- _Stored data_
-- ==== Sys2Proof/Laws/Core.lean ====
section
/-! SUPPORT. Frames: the operations on an engine that leave its role and heartbeat block (`core`) alone, one lemma each. -/

namespace Sys2Proof.Machine
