-- ==== Sys2Proof/Laws/Calm.lean ====
section
/-! SUPPORT. What no command but those of the supply changes: the part, the queue and the supply (`Calm`), one lemma for every
operation on the module, for every host command (`Tame`) and for every command of the table (`Fine`). -/

namespace Sys2Proof.Machine

/-- A phase that an engine may be in after `s`: out of operation, or one that it may be in because it was in operation in `s`
or has power there. -/
def PhaseFrom (s : State) (e : EngId) (p : EngPhase) : Prop :=
  p = .off ∨ p = .held ∨ (s.eng e).awake = true ∨ (s.power.railsUp = true ∧ engFitted s.part e = true)

/-- What no command but those of the supply changes: the part, the queue, the supply; RAILS_GOOD can only go low, the start-up only
reach its last step, and an engine comes into operation only while the rails are up. -/
structure Calm (s t : State) : Prop where
  part : t.part = s.part
  pending : t.pending = s.pending
  supplyValid : t.power.supplyValid = s.power.supplyValid
  brownOut : t.power.brownOut = s.power.brownOut
  railsUp : t.power.railsUp = s.power.railsUp
  railsGood : t.power.railsGood = true → s.power.railsGood = true
  startStep : t.power.startStep = s.power.startStep ∨ (t.power.startStep = 5 ∧ s.power.railsUp = true)
  phaseA : PhaseFrom s .a t.engA.core.phase
  phaseB : PhaseFrom s .b t.engB.core.phase

theorem phaseFrom_self (s : State) (e : EngId) : PhaseFrom s e (s.eng e).core.phase := by
  unfold PhaseFrom Engine.awake
  cases (s.eng e).core.phase <;> simp

theorem calm_refl (s : State) : Calm s s :=
  ⟨rfl, rfl, rfl, rfl, rfl, id, .inl rfl, phaseFrom_self s .a, phaseFrom_self s .b⟩

theorem Calm.phase {s t : State} (h : Calm s t) (e : EngId) : PhaseFrom s e (t.eng e).core.phase := by
  cases e
  · exact h.phaseA
  · exact h.phaseB

/-- An engine replaced by one whose phase the state before allows. -/
theorem setEng_phase_calm {s0 s : State} {e : EngId} {x : Engine} (hx : PhaseFrom s0 e x.core.phase) (h : Calm s0 s) :
    Calm s0 (s.setEng e x) := by
  cases e with
  | a => exact { h with phaseA := hx }
  | b => exact { h with phaseB := hx }

theorem setEng_calm {s0 s : State} {e : EngId} {x : Engine} (hx : x.core.phase = (s.eng e).core.phase) (h : Calm s0 s) :
    Calm s0 (s.setEng e x) := setEng_phase_calm (hx ▸ h.phase e) h

theorem modEng_calm {s0 s : State} {e : EngId} {f : Engine → Engine} (hf : ∀ x, (f x).core.phase = x.core.phase) (h : Calm s0 s) :
    Calm s0 (s.modEng e f) := setEng_calm (hf _) h

theorem modBoth_calm {s0 s : State} {f : Engine → Engine} (hf : ∀ x, (f x).core.phase = x.core.phase) (h : Calm s0 s) :
    Calm s0 (s.modBoth f) := modEng_calm hf (modEng_calm hf h)
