/-! ## Events on a chained pair -/

/-- The carry goes into the odd counter in the same update; marking a wrap changes no value. -/
theorem bumpBy_even_counters {c : StatsState} {i : Nat} (n : Nat) (hch : chainedPair c i = true) :
    (bumpBy n (2 * i) c).counters =
      put 0 (2 * i + 1) ((counter c (2 * i + 1) + (counter c (2 * i) + n) / 2 ^ 32) % 2 ^ 32)
        (put 0 (2 * i) ((counter c (2 * i) + n) % 2 ^ 32) c.counters) := by
  have hpair : 2 * i / 2 = i := by omega
  have heven : ¬ 2 * i % 2 = 1 := by omega
  simp only [bumpBy, hpair, if_pos hch, if_neg heven]
  split <;> split <;> rfl

theorem counter_bumpBy_low {c : StatsState} {i : Nat} (n : Nat) (hch : chainedPair c i = true) :
    counter (bumpBy n (2 * i) c) (2 * i) = (counter c (2 * i) + n) % 2 ^ 32 := by
  have hne : 2 * i ≠ 2 * i + 1 := by omega
  rw [counter, bumpBy_even_counters n hch, look_put, if_neg hne, look_put, if_pos rfl]

theorem counter_bumpBy_high {c : StatsState} {i : Nat} (n : Nat) (hch : chainedPair c i = true) :
    counter (bumpBy n (2 * i) c) (2 * i + 1) = (counter c (2 * i + 1) + (counter c (2 * i) + n) / 2 ^ 32) % 2 ^ 32 := by
  rw [counter, bumpBy_even_counters n hch, look_put, if_pos rfl]

theorem bumpBy_odd_of_chained {c : StatsState} {i : Nat} (n : Nat) (hch : chainedPair c i = true) :
    bumpBy n (2 * i + 1) c = c := by
  have hpair : (2 * i + 1) / 2 = i := by omega
  have hodd : (2 * i + 1) % 2 = 1 := by omega
  simp only [bumpBy, hpair, if_pos hch, if_pos hodd]

/-- Adding to the low of two 32-bit words, with the carry into the high one, adds to their 64-bit value; neither needs a bound. -/
theorem twoWords_add (lo hi n : Nat) :
    (lo + n) % 2 ^ 32 + 2 ^ 32 * ((hi + (lo + n) / 2 ^ 32) % 2 ^ 32) = (lo + 2 ^ 32 * hi + n) % 2 ^ 64 := by
  omega

/-! ## The pairs that are chained -/

theorem chainedByDefault_iff {i : Nat} (hi : i < 2048) :
    chainedByDefault i = true ↔ i = 21 ∨ i = 32 ∨ ∃ p, p < 34 ∧ (i = 144 + 56 * p ∨ i = 144 + 56 * p + 1) := by
  simp only [chainedByDefault, Bool.or_eq_true, Bool.and_eq_true, beq_iff_eq, decide_eq_true_eq]
  constructor
  · rintro ((h | h) | ⟨⟨hge, -⟩, hmod⟩)
    · exact .inl h
    · exact .inr (.inl h)
    · exact .inr (.inr ⟨(i - 144) / 56, by omega, by omega⟩)
  · rintro (h | h | ⟨p, -, h⟩)
    · exact .inl (.inl h)
    · exact .inl (.inr h)
    · exact .inr ⟨⟨by omega, hi⟩, by omega⟩

/-- No pair is set apart at reset: each is as its default says. -/
theorem chainedPair_statsReset (i : Nat) : chainedPair statsReset i = chainedByDefault i := rfl

/-! ## Chaining and unchaining -/

/-- Another entry reads as before, whatever default the table is kept with: that of a chain flag differs from pair to pair. -/
theorem look_put_of_ne {α : Type} [DecidableEq α] {d d' x : α} {k a : Nat} {t : List (Nat × α)} (h : a ≠ k) :
    look d a (put d' k x t) = look d a t := by
  unfold put
  split
  · rw [look_eraseAt, if_neg h]
  · rw [look_insertAt, if_neg h]

/-- Chaining `n + 1` pairs is chaining the first `n` and then one more. -/
theorem setChain_succ (on : Bool) (first n : Nat) (c : StatsState) :
    setChain on first (n + 1) c =
      { setChain on first n c with
        chained := put (chainedByDefault (first + n)) (first + n) on (setChain on first n c).chained } := by
  simp only [setChain, List.range_succ, List.foldl_append, List.foldl_cons, List.foldl_nil]

theorem counter_setChain (on : Bool) (first n k : Nat) (c : StatsState) : counter (setChain on first n c) k = counter c k := by
  induction n with
  | zero => rfl
  | succ n ih => rw [setChain_succ, counter, ← ih, counter]

/-- The pairs named are as the command says, and every other pair is as it was. -/
theorem chainedPair_setChain (on : Bool) (first n i : Nat) (c : StatsState) :
    chainedPair (setChain on first n c) i = if first ≤ i ∧ i < first + n then on else chainedPair c i := by
  induction n with
  | zero =>
    have hout : ¬ (first ≤ i ∧ i < first + 0) := by omega
    rw [if_neg hout]
    rfl
  | succ n ih =>
    rw [setChain_succ, chainedPair]
    by_cases hlast : i = first + n
    · subst hlast
      rw [look_put, if_pos rfl, if_pos (by omega)]
    · have hsame : (first ≤ i ∧ i < first + (n + 1)) ↔ (first ≤ i ∧ i < first + n) := by omega
      rw [look_put_of_ne hlast, ← chainedPair, ih]
      simp only [hsame]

- _Problem statement_
For every line in the data above that has the string "EngId", return that line.

- _Your solution_
def PhaseFrom (s : State) (e : EngId) (p : EngPhase) : Prop :=
theorem phaseFrom_self (s : State) (e : EngId) : PhaseFrom s e (s.eng e).core.phase := by
theorem Calm.phase {s t : State} (h : Calm s t) (e : EngId) : PhaseFrom s e (t.eng e).core.phase := by
theorem setEng_phase_calm {s0 s : State} {e : EngId} {x : Engine} (hx : PhaseFrom s0 e x.core.phase) (h : Calm s0 s) :
theorem setEng_calm {s0 s : State} {e : EngId} {x : Engine} (hx : x.core.phase = (s.eng e).core.phase) (h : Calm s0 s) :
theorem modEng_calm {s0 s : State} {e : EngId} {f : Engine → Engine} (hf : ∀ x, (f x).core.phase = x.core.phase) (h : Calm s0 s) :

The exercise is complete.